You can refuse to submit to a breathalyzer test, but there may be consequences. There is no simple yes or no answer. Whether someone who has been stopped for a DUI should submit to a breathalyzer test or not is a complicated question that depends on each case and the specific facts surrounding each case. With that said, in Illinois, I always prefer my DUI clients to refuse the breathalyzer test as it makes it easier to win the criminal charge of DUI at trial.
In Illinois, anyone who operates a motor vehicle on public roads is deemed to have consented to testing for alcohol and other drugs and intoxicants. In simpler terms, by driving in Illinois, you agree to chemical testing. Breathalyzer testing is the most common chemical test employed.
Under Illinois law, if you refuse to submit to a breathalyzer test your license will be suspended for one year on your first offense, and most likely you will be arrested for DUI. However, if you submit to a breathalyzer test and the test registers a result of .08 or above, you will be arrested, and if it is your first DUI, your license will be suspended for 6 months.

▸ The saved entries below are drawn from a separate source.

-- ==== Sys2Proof/Machine/RegMap.lean ====
section
/-! DEFINITION. The BAR0 register map (R636 to R638): the offset of every register, its access type (R5) and its
reset value, from the register tables R42, R89, R132, R134, R181, R281, R316, R361, R384, R406, R442, R463, R490,
R513, R514, R541, R561, R582, R610 and R613. A value that the table gives per unit, per fuses or as kept stands
here as 0 and is computed from the typed state (log entry 5). -/

namespace Sys2Proof.Machine

/-- Access types of R5. -/
inductive Acc where
  | ro | rw | wo | w1c | rs | rwq | rwl
deriving DecidableEq, Repr
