/-- The ceremony that opens a class, if one is OPEN. -/
def Dev.openCer? (d : Dev) (cls : Nat) : Option Ceremony := d.cus.cers.find? (fun k => k.state == .opened && k.cls == cls)

/-- A signature of the Nymjor service over the first 48 bytes of a structure, from byte 48 on: under the fused P-384 key, or the
ML-DSA-65 key of the boot image (R487, R524, R537, R571). -/
def Dev.nymjorSig (c : Ctx) (b : Bytes) (d : Dev) : Bool :=
  let code := le b 2 2
  codeSig code (if code = 2 then c.otp.nymjorKey else d.pwr.nymjorMl) (b.take 48) (bsub b 48 (le b 4 4))

/-- The RW-L lock of the TMP and FAB blocks (R5, R443, R490). -/
def Dev.tmpLocked (d : Dev) : Bool := bit (d.reg Off.tmpCtrl) 31
def Dev.fabLocked (d : Dev) : Bool := bit (d.reg Off.fabCtrl) 31

end Sys2Proof.Machine
end

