/-- The written word covers the item accepted at a position (R64). -/
def Ring.covers (r : Ring) (pos : Word) : Bool :=
  match r.hwb with
  | none => false
  | some v => decide (1 ≤ (v - pos).toNat ∧ (v - pos).toNat < 2 ^ 31)

/-- The head write-back that covers an item has been written, or its ring writes none: the item may be placed (R18, R64,
R66). An item of a peer was published there. -/
def Dev.published (d : Dev) (i : Item) : Bool :=
  let r := d.ring i.slice i.pubRing
  i.spillFrom.isSome || r.covers i.pubPos || !r.posts

/-- The latest HIF event: its ring and bit (R90, R91). -/
def Dev.hifEvent (s n b : Nat) (d : Dev) : Dev :=
  let w := packW [(0, s % 4096), (16, n % 16), (24, 2 ^ b % 32)]
  ({ d with hif := { d.hif with evtRing := w } }).evtBit Off.hifEvt b

/-- A ring in ACTIVE or HELD enters FAULT (R67, R90, R504): fetching and posting stop, descriptors that were not accepted
are fetched again later (R69). The head write-back word shows FAULT (R64). -/
def Dev.ringFault (c : Ctx) (s n cause addr : Nat) (d : Dev) : Dev :=
  let r := d.ring s n
  if r.posts then
    let d1 := d.updRing s n (fun x => { x with state := .fault, cause := cause, faultAddr := addr, fetched := [], hwbSince := if cause = 5 then none else some c.now })
    (d1.hifEvent s n 0).record c Trig.ringFault (toLe 2 s ++ toLe 1 n ++ toLe 1 cause)
  else d

/-! ### Posting (R55 to R58, R76) -/

/-- The device may write host memory for its rings: no supply warning, a role that acts, and start-up done (R114, R429). -/
def Dev.hostSide (d : Dev) : Bool := d.past 8 && d.endpointUp && !d.pwr.halted && !d.warning && d.roleActs

/-- Slot address of the completion entry at a posted count. -/
def Ring.cqAddr (r : Ring) : Nat := r.cqBase + 32 * (r.posted.toNat % 2 ^ r.cqLog2)

/-- The completion entry of a record on a ring (R55 to R57, R110). -/
def cqEntry (r : Ring) (x : Rec) : Bytes :=
  let phase := b2n (r.posted.toNat / 2 ^ r.cqLog2 % 2 == 0)
  let flags := phase + 2 * b2n (x.st == .replay) + 4 * b2n x.backlog + 8 * b2n x.late
  toLe 8 x.reqId.toNat ++ toLe 8 x.seq ++ toLe 1 x.status ++ toLe 1 x.sub ++ toLe 2 flags ++ toLe 4 x.resLen ++ toLe 8 x.cst.toNat

/-- An entry is counted towards the ring's vector, which is raised where a condition of R76 holds. -/
def Dev.irqEntry (c : Ctx) (s n : Nat) (irqNow long : Bool) (d : Dev) : Dev :=
  let r := d.ring s n
  let cnt := r.irqCount + 1
  if max 1 (fld r.irq 23 16) ≤ cnt ∨ irqNow ∨ (long ∧ bit r.mod 16 = false) then
    (d.raiseVec (fld r.irq 10 0)).updRing s n (fun x => { x with irqCount := 0 })
  else d.updRing s n (fun x => { x with irqCount := cnt, irqOldest := if x.irqCount = 0 then c.now else x.irqOldest })

/-- An earlier item of the flow has an entry that is not written (R93). -/
def Dev.flowEntryWaits (d : Dev) (slot : Nat) : Bool :=
  match d.item? slot with
  | none => false
  | some i => match i.flow? with
    | none => false
    | some k => d.dsp.items.any (fun j => j.flow? == some k && decide (j.seq < i.seq))

/-- The entry that a ring posts next, if it may be written now: the ring's oldest owed entry, covered by the head
write-back, with room in the completion ring, no earlier entry of its flow outstanding, and no readback of an engine that its item left
early, and no acknowledgement of its sapling to come (R63, R64, R93, R314, R437). -/
def Dev.nextOwed (d : Dev) (r : Ring) : Option (Owed × Rec) :=
  match d.jnl.owed.find? (fun o => o.slice == r.slice && o.ring == r.num) with
  | none => none
  | some o => match d.rec? o.slot with
    | none => none
    | some x =>
      if r.covers x.pos && !d.flowEntryWaits o.slot && !d.pke.engines.any (fun (e : Engine) => e.readback && e.after == some o.slot) && !d.changing (fun w => w == .sapling o.slot)
        && decide ((r.posted - r.consumed).toNat < 2 ^ r.cqLog2) then some (o, x) else none

/-- Slice barriers whose entries are all written end (R80). -/
def Dev.pruneBarriers (d : Dev) : Dev :=
  let gone := fun (b : Barrier) => b.resolved && b.joined.all (fun j => !d.dsp.items.any (fun i => i.seq == j.2 && i.spillFrom.isNone))
  { d with hif := { d.hif with barriers := d.hif.barriers.filter (fun b => !gone b) } }
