-- ==== Sys2Proof/Machine/Draw.lean ====
section
/-! DEFINITION. Requests to a DRBG and reseeds (R370 to R373), and the nonces that the management DRBG serves. -/

namespace Sys2Proof.Machine

/-- Requests at which a DRBG is STARVED (R372). -/
def Dev.stretchLimit (d : Dev) : Nat := 2 ^ fld (d.reg Off.rngReseedCtrl) 4 0

/-- The DRBG asks for a reseed (R372). -/
def Drbg.wants (g : Drbg) : Bool := decide (65536 ≤ g.reqs) || g.ageDue

/-- One block reseeds a DRBG (R370, R372). -/
def Drbg.reseed (now : Nat) (block : Bytes) (g : Drbg) : Drbg :=
  { (g.seedMore block) with
    state := .serving, reqs := 0, ageDue := false, seedSt := now, reseeds := g.reseeds + 1
    stretched := g.stretched + b2n (decide (65536 < g.reqs)) }

/-- One block instantiates a DRBG (R370). -/
def Drbg.instantiate (now : Nat) (block : Bytes) (g : Drbg) : Drbg := { (g.seedNew now block) with state := .serving, reqs := 0, ageDue := false, seedSt := now }

/-- The state of a DRBG that serves, by its request count (R371, R372). -/
def Drbg.settle (limit : Nat) (g : Drbg) : Drbg :=
  if !g.serves then g
  else if limit ≤ g.reqs then { g with state := .starved }
  else if 65536 ≤ g.reqs then { g with state := .stretching }
  else { g with state := .serving }

/-- A reseed that is due is made before the next request, where the pool holds a block (R372). -/
def Dev.dueReseed (c : Ctx) (n : Nat) (d : Dev) : Dev :=
  let g := d.drbg n
  match d.rng.pool with
  | b :: t => if g.serves && g.wants then ({ d with rng := { d.rng with pool := t } }).updDrbg n (Drbg.reseed c.now b) else d
  | [] => d

/-- One request to DRBG `n` for `len` bytes: its output, and the state after it, the request counted, and a reseed made that it
makes due. -/
def Dev.request (c : Ctx) (n len : Nat) (extra : Bytes) (d : Dev) : RndOut × Dev :=
  let lim := d.stretchLimit
  let o := (d.drbg n).generate len d.rng.ctr extra
  let d1 := ((d.updDrbg n (fun g => { (g.generate len d.rng.ctr extra).2 with reqs := g.reqs + 1 })).draw.dueReseed c n).updDrbg n (Drbg.settle lim)
  (o.1, if (d.drbg n).serves && (d1.drbg n).state == .starved then d1.evtBit Off.rngEvt 4 else d1)
def Dev.useDrbg (c : Ctx) (n len : Nat) (d : Dev) : Dev := (d.request c n len []).2

/-- `n` fresh bytes from the management DRBG, with the state after the request, and a fresh 64-bit nonce. -/
def Dev.mgmtBytes (c : Ctx) (n : Nat) (d : Dev) : Bytes × Dev := let (o, d1) := d.request c 12 n []; (o.bytes n, d1)
def Dev.mgmtNonce (c : Ctx) (d : Dev) : DWord × Dev := let (b, d1) := d.mgmtBytes c 8; (BitVec.ofNat 64 (le b 0 8), d1)

end Sys2Proof.Machine
end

When you submit to a breathalyzer it makes it easier for the State to prove you guilty of a DUI.
In most DUI cases, refusing to take a breathalyzer makes it harder for the state to prove you guilty of a DUI. A breathalyzer test indicating that your blood was .08 or above is a “per se” violation, which makes it easier for the state to prove that you are guilty of DUI.
A lack of a breathalyzer test does not necessarily mean that the state will be unable to prove you guilty of a DUI, but it makes the state's job harder. With a refusal of a breathalyzer, the state will not have the results of the breathalyzer to use as evidence. The state still may be able to use an admission, police officer testimony, field sobriety tests, dash cam video, or testimony of a witness to show guilt.
Aside from a breathalyzer, the results of field sobriety tests are typically the most compelling pieces of evidence that are offered by the prosecutor in DUI case.
Even field sobriety tests can be refused. This includes the standardized field sobriety tests such as the Walk-and-Turn test, the One-Leg Stand test, and HGN test; the non-standardized field sobriety tests; and the field sobriety tests for cannabis such as the Near Point Convergence test and the Romberg Balance test. Portable breath tests (PBTs) can also be refused without fear of receiving a statutory summary suspension.
Unfortunately, refusing field sobriety tests likely will result in a DUI arrest. However, refusing field sobriety tests prevent the state from using the results of the tests to prove guilt.